6 Article Neutrophil granulocyte derived MMP-9 is a VEGF independent functional component of the angiogenic switch in pancreatic ductal adenocarcinoma. 2011

Bausch, Dirk / Pausch, Thomas / Krauss, Tobias / Hopt, Ulrich Theodor / Fernandez-del-Castillo, Carlos / Warshaw, Andrew L / Thayer, Sarah P / Keck, Tobias. ·Department of General and Visceral Surgery, University of Freiburg, Germany. ·Angiogenesis · Pubmed #21442180.
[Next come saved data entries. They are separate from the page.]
/-- leave (R186). -/
def execLeave (a : RegNo) (s : State) : Out :=
  .next (s.setInstr (.leave a) a (fun s e m pa r =>
    if r.bad ∨ r.joined = 0 then .done (s.deliver Cause.setRecord (BitVec.ofNat 64 m.record) r.w0)
    else .done (s.leaveSet s.act.core s.act.ctx e m pa r)))

-- Barriers (R188..R190)

/-- The member's entry changed. -/
def Context.onMember (c : Context) (e : Nat) (f : Member → Member) : Context :=
  match mfind c.sets e with
  | some m => { c with sets := mset c.sets e (f m) }
  | none => c

/-- An arrival (R188): it is counted after a release at the barrier scope. DESIGN CHOICE (log entry 73): a watchdog whose first
arrival a leave withdraws goes on, and the next arrival that finds the count at 0 starts it anew (R190). -/
def State.arrive (s : State) (e : Nat) (m : Member) (pa : Nat) (r : SetRec) : State × SetRec :=
  let s := s.onMe (fun c => c.onMember e (fun m => { m with arrived := true }))
  let n := r.cnt m.phase
  let s := if n = 0 then
      s.onAux pa (fun a => if m.phase then { a with start1 := some s.time } else { a with start0 := some s.time })
    else s
  let q := s.testRec pa (r.setCnt m.phase (n + 1))
  (q.1.writeRec s.act.core s.act.ctx pa q.2, q.2)

/-- The wait of a member ends once its phase has completed (R188): acquire, and the phase bit turns. -/
def State.passBar (s : State) (core ctx e : Nat) (scope : Nat) : State :=
  let s := s.acquire core scope
  s.onCtx core ctx (fun c =>
    { (c.onMember e (fun m => { m with phase := !m.phase, arrived := false })) with phase := .fetch })

/-- The wait part of bar (R188): at once when the phase has completed, else the context waits. -/
def State.barWait (s : State) (e : Nat) (m : Member) (r : SetRec) : State :=
  if r.phase ≠ m.phase then s.passBar s.act.core s.act.ctx e r.scope
  else s.onMe (fun c => { c with phase := .wait (.bar e) })

/-- The three forms of bar (R188). -/
def State.barrier (s : State) (i : Instr) (a : RegNo) (arrives waits : Bool) : State :=
  s.setInstr i a (fun s e m pa r =>
    let va : Word := BitVec.ofNat 64 m.record
    let ph : Word := BitVec.ofNat 64 (b2n m.phase)
    if r.bad ∨ r.count = 0 then .done (s.deliver Cause.setRecord va r.w0)
    else if r.broken then .done (s.deliver Cause.barTimeout va (BitVec.ofNat 64 (r.cnt r.phase)))
    else if arrives && m.arrived then .done (s.deliver Cause.barOverarrive va ph)
    else if !arrives && !m.arrived then .done (s.deliver Cause.barNoarrive va ph)
    else if arrives then
      let q := s.release s.act.core s.act.ctx r.scope
      if !q.2 then .later q.1
      else
        let t := q.1.arrive e m pa r
        .done (if waits then t.1.barWait e { m with arrived := true } t.2 else t.1)
    else .done (s.barWait e m r))

/-- bar: arrive and wait (R188). -/
def execBar (a : RegNo) (s : State) : Out := .next (s.barrier (.bar a) a true true)
/-- bar.arr (R188). -/
def execBarArr (a : RegNo) (s : State) : Out := .next (s.barrier (.barArr a) a true false)
/-- bar.wait (R188). -/
def execBarWait (a : RegNo) (s : State) : Out := .next (s.barrier (.barWait a) a false true)

/-- A member that waits for phase ph at the barrier of the set at pa, placed or switched out, takes BAR_TIMEOUT (R190); one whose
own phase has completed does not, and its wait ends (R181). -/
def State.timeOut (s : State) (pa : Nat) (ph : Bool) (n : Word) (h : Nat) : State :=
  match s.placeOf h with
  | some (c, k) => (match (s.ctxOf c k).phase with
    | .wait (.bar e) =>
      if s.setPa c k e = some pa ∧ ((mfind (s.ctxOf c k).sets e).map (·.phase)) = some ph then
        s.faultWait h Cause.barTimeout (BitVec.ofNat 64 (((mfind (s.ctxOf c k).sets e).map (·.record)).getD 0)) n
      else s
    | _ => s)
  | none => match s.thread h with
    | some t => (match t.wait with
      | some (.bar e) => if s.savedSetPa h e = some pa ∧ (s.slotWord h (0xEC0 + 8 * e)).getLsbD 0 = ph then s.faultWait h Cause.barTimeout (s.savedRecord h e) n else s
      | _ => s)
    | none => s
ABSTRACT: BACKGROUND: Vascular endothelial growth factor (VEGF) that is secreted by tumor cells plays a key role in angiogenesis. Matrix metalloproteinase 9 (MMP-9) is produced by inflammatory cells, such as stromal granulocytes (PMN), remodels the extracellular matrix and is known to promote angiogenesis indirectly by interacting with VEGF. The aim of this study was to determine the role of PMN-derived MMP-9, its interaction with VEGF, and the efficacy of anti-angiogenic therapy targeting MMP-9 with oral Doxycycline and VEGF with Bevacizumab in pancreatic cancer (PDAC). METHODOLOGY/PRINCIPAL FINDINGS: Inhibitors to MMP-9 (Doxycycline) and VEGF (Bevacizumab) were used alone or in combination in an in vitro angiogenesis assay to test their effect on angiogenesis caused by MMP-9, VEGF, PMN and PDAC cells. In an in vivo model of xenografted PDAC, treatment effects after 14 days under monotherapy with oral Doxycycline or Bevacizumab and a combination of both were evaluated. In vitro, PMN-derived MMP-9 had a direct and strong proangiogenic effect that was independent and additive to PDAC-derived VEGF. Complete inhibition of angiogenesis required the inhibition of VEGF and MMP-9. In vivo, co-localization of MMP-9, PMN and vasculature was observed. MMP inhibition with oral Doxycycline alone resulted in a significant decrease in PDAC growth and mean vascular density comparable to VEGF inhibition alone. CONCLUSIONS/SIGNIFICANCE: PMN derived MMP-9 acts as a potent, direct and VEGF independent angiogenic factor in the context of PDAC. MMP-9 inhibition is as effective as VEGF inhibition. Targeting MMP-9 in addition to VEGF is therefore likely to be important for successful anti-angiogenic treatment in pancreatic cancer.